To permit users a highly targeted search, UniHI offers several tools to specify the displayed interactions: (i) Display only interactions from selected maps. This option can be used to exclude certain mapping approaches. (ii) Display only proteins that are common interaction partners to multiple proteins in the query. Such procedure can narrow down the context of a chosen set of proteins and can help to identify putative modifiers of physiological processes (12). (iii) Display only interactions that occur in multiple maps. This approach may be used to gain confidence in interactions retrieved (21). (iv) Display only direct interactions between query proteins. This option can be used for the identification of protein complexes.

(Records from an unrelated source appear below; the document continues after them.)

/-- The address of an image byte: packed, or by the element stride. -/
def byteAddr (h : Heat) (d : QDesc) (a : Dword) (strided : Bool) (i : Nat) : Dword :=
  let u := d.unit
  let stride : Int := if d.elemStride = 0 then (u : Int) else d.elemStride
  let raw := if strided then a + BitVec.ofInt 64 ((i / u : Nat) * stride) + BitVec.ofNat 64 (i % u)
    else a + BitVec.ofNat 64 i
  match d.ring.bind h.ring? with
  | some r => r.wrap raw
  | none => raw

/-- The accesses of a stream word: its chunks, after the checks of form, ring and alignment. -/
def streamPlan (h : Heat) (p : Seat) (d : QDesc) (a : Dword) (strided : Bool) (mask : Dword) : Run (List Chunk) :=
  if strided && decide (fmtBits d.fmt < 8) then .error Stay.illegal
  else
    match d.ring.bind (ringWait h p) with
    | some e => .error e
    | none =>
      if d.ring.elim false fun g => (h.ring? g).isNone then raise clsRing
      else
        let addr := byteAddr h d a strided
        let bytes := activeBytes d mask
        match bytes.find? fun i => i % d.unit == 0 && (addr i).toNat % d.unit != 0 with
        | some i => faultAt clsAlignment (addr i)
        | none => .ok (chunksOf addr bytes)

/-- The pointer after the word (07/R190, R191). -/
def advance (h : Heat) (p : Seat) (n : BitVec 4) (d : QDesc) (upd : BitVec 2) : Heat :=
  if upd = 1 then
    let q := h.p p n
    let stride : Int := if d.rowStride = 0 then (d.rowBytes : Int) else d.rowStride
    let a := q.v + BitVec.ofInt 64 stride
    h.setP p n ⟨(match d.ring.bind h.ring? with | some r => r.wrap a | none => a), q.t⟩
  else h

/-- LDQ and LDQS (07/R191). -/
def loadStream (w : Slot) (q p : BitVec 4) (upd : BitVec 2) (strided : Bool) (s : State) (h : Heat) :
    Run (State × Heat) :=
  match readK h .L w.pred with
  | .error e => .error e
  | .ok k =>
    if 8 ≤ q.toNat then .error Stay.illegal
    else match descOf h .L q with
      | .error e => .error e
      | .ok d =>
        match needRoom h q .X with
        | .error e => .error e
        | .ok () =>
          let ptr := h.p .L p
          match streamPlan h .L d ptr.v strided k.v with
          | .error e => .error e
          | .ok cs =>
            match loadMany s h cs with
            | .error e => .error e
            | .ok (s1, parts) =>
              let img := imageOf parts
              let bits := if fmtBits d.fmt = 0 then img.bits else img.bits &&& BitVec.ofNat 2048 (2 ^ (d.elems * fmtBits d.fmt) - 1)
              let t := ptr.t || d.taint || k.t
              let h1 := pushEntry (countReads h parts) q { bits := bits, taint := img.taint ||| allTaint t }
              .ok (s1, advance h1 .L p d upd)

/-- LDQ (07/R191). -/
def execLdq (w : Slot) (q p : BitVec 4) (upd : BitVec 2) (s : State) : Host.Outcome State Fault Refusal :=
  issue ((Issue.short w []).of (.ldq w q p upd)) .L (loadStream w q p upd false) s

/-- LDQS (07/R191). -/
def execLdqs (w : Slot) (q p : BitVec 4) (upd : BitVec 2) (s : State) : Host.Outcome State Fault Refusal :=
  issue ((Issue.short w []).of (.ldqs w q p upd)) .L (loadStream w q p upd true) s

/-- The byte that stands at an address, with its word's taint, for a store of half of it (07/R189; 03/R63). -/
def oldByte (s : State) (h : Heat) (va : Dword) : Byte × Bool :=
  match resolve s h h.core va .write with
  | .ok (s1, f) => viewByte s1 h.die f.pa
  | .error _ => (0, false)

/-- Whether an image byte lies past elems: the upper half of the last byte of an odd row of 4-bit elements. -/
def halfByte (d : QDesc) (i : Nat) : Bool := fmtBits d.fmt == 4 && d.elems % 2 == 1 && i + 1 == d.rowBytes

/-- The bytes of a row that a stream store writes, chunk by chunk: each with the taint of the access and of its lane, one
of a block with that of every lane that the block covers (07/R191). -/
def rowData (d : QDesc) (e : VReg) (t : Bool) (cs : List Chunk) : List (Dword × List (Byte × Bool)) :=
  let blk := if fmtBits d.fmt = 0 then blockBytes d.fmt else 0
  let lane (i : Nat) : Bool :=
    if blk = 0 then e.taint.getLsbD (i / 4)
    else (List.range ((i / blk * blk + blk - 1) / 4 - i / blk * blk / 4 + 1)).any fun j =>
      e.taint.getLsbD (i / blk * blk / 4 + j)
  cs.map fun c => (c.va, (List.range c.n).map fun n => (e.byte (c.at_ + n), t || lane (c.at_ + n)))

/-- The same bytes with what stands in memory beside the last element of an odd row of 4-bit elements. -/
def rowStores (s : State) (h : Heat) (d : QDesc) (cs : List Chunk) (data : List (Dword × List (Byte × Bool))) :
    List (Dword × List (Byte × Bool)) :=
  cs.zipWith (fun c d' => (d'.1, d'.2.zipIdx.map fun b =>
    if halfByte d (c.at_ + b.2) then
      let old := oldByte s h (c.va + BitVec.ofNat 64 b.2)
      ((b.1.1 &&& 0x0F) ||| (old.1 &&& 0xF0), b.1.2 || old.2)
    else b.1)) data

/-- STQ and STQS (07/R191). -/
def storeStream (w : Slot) (q p : BitVec 4) (upd : BitVec 2) (strided : Bool) (s : State) (h : Heat) :
    Run (State × Heat) :=
  match readK h .S w.pred with
  | .error e => .error e
  | .ok k =>
    if q.toNat < 8 ∨ 12 ≤ q.toNat then .error Stay.illegal
    else match descOf h .S q with
      | .error e => .error e
      | .ok d =>
        match headEntry h q .X with
        | .error e => .error e
        | .ok e =>
          let ptr := h.p .S p
          match streamPlan h .S d ptr.v strided k.v with
          | .error e => .error e
          | .ok cs =>
            let data := rowData d e (ptr.t || d.taint || k.t) cs
            match storeMany s h (rowStores s h d cs data) with
            | .error e => .error e
            | .ok s1 => .ok (s1, advance (popEntry (countStores h data) q) .S p d upd)

/-- STQ (07/R191). -/
def execStq (w : Slot) (q p : BitVec 4) (upd : BitVec 2) (s : State) : Host.Outcome State Fault Refusal :=
  issue ((Issue.short w []).of (.stq w q p upd)) .S (storeStream w q p upd false) s

/-- STQS (07/R191). -/
def execStqs (w : Slot) (q p : BitVec 4) (upd : BitVec 2) (s : State) : Host.Outcome State Fault Refusal :=
  issue ((Issue.short w []).of (.stqs w q p upd)) .S (storeStream w q p upd true) s

/-! ## Gather and scatter of elements (07/R192) -/

/-- The elements that an index entry names under a mask: element, address, taint of the index. -/
def elementsOf (d : QDesc) (base : Dword) (idx : VReg) (mask : Dword) : List (Nat × Dword × Bool) :=
  ((List.range (min d.elems 64)).filter mask.getLsbD).map fun e =>
    (e, base + BitVec.ofInt 64 (4 * (((idx.bits >>> (32 * e)).setWidth 32 : Word)).toInt), idx.taint.getLsbD e)

/-- The checks of an element's address: alignment, then the windows. DESIGN CHOICE (log 63): an address that is not
canonical lies outside the windows and raises the protection fault of 07/R192, not the translation fault of 07/R184. -/
def elementCheck (es : List (Nat × Dword × Bool)) : Option Stay :=
  match es.find? fun e => e.2.1.toNat % 4 != 0 with
  | some e => some (.fault clsAlignment e.2.1 0)
  | none =>
    (es.find? fun e => !(decide (localBase ≤ e.2.1.toNat ∧ e.2.1.toNat < localBase + 2097152) ||
        decide (crewWindow ≤ e.2.1.toNat ∧ e.2.1.toNat < crewWindow + 8388608))).map fun e =>
      .fault clsProtection e.2.1 0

SCOPE OF UniHI AND FUTURE DIRECTIONS

The aim of UniHI is to provide a unified set of protein interactions included in the major human PPI maps that are publicly available. As these are constantly extended, this demands ongoing integration of additional interaction data. UniHI has been designed with an open structure permitting future integration of further human interactome datasets. Links to already included maps will be updated every three months. Currently, Perl scripts with integrated SQL commands are used to preprocess and import interaction data after manual download from the corresponding web-pages. For future versions of UniHI, we aim to automate this process. Detailed information about the updating procedure can be found in the Supplementary Data.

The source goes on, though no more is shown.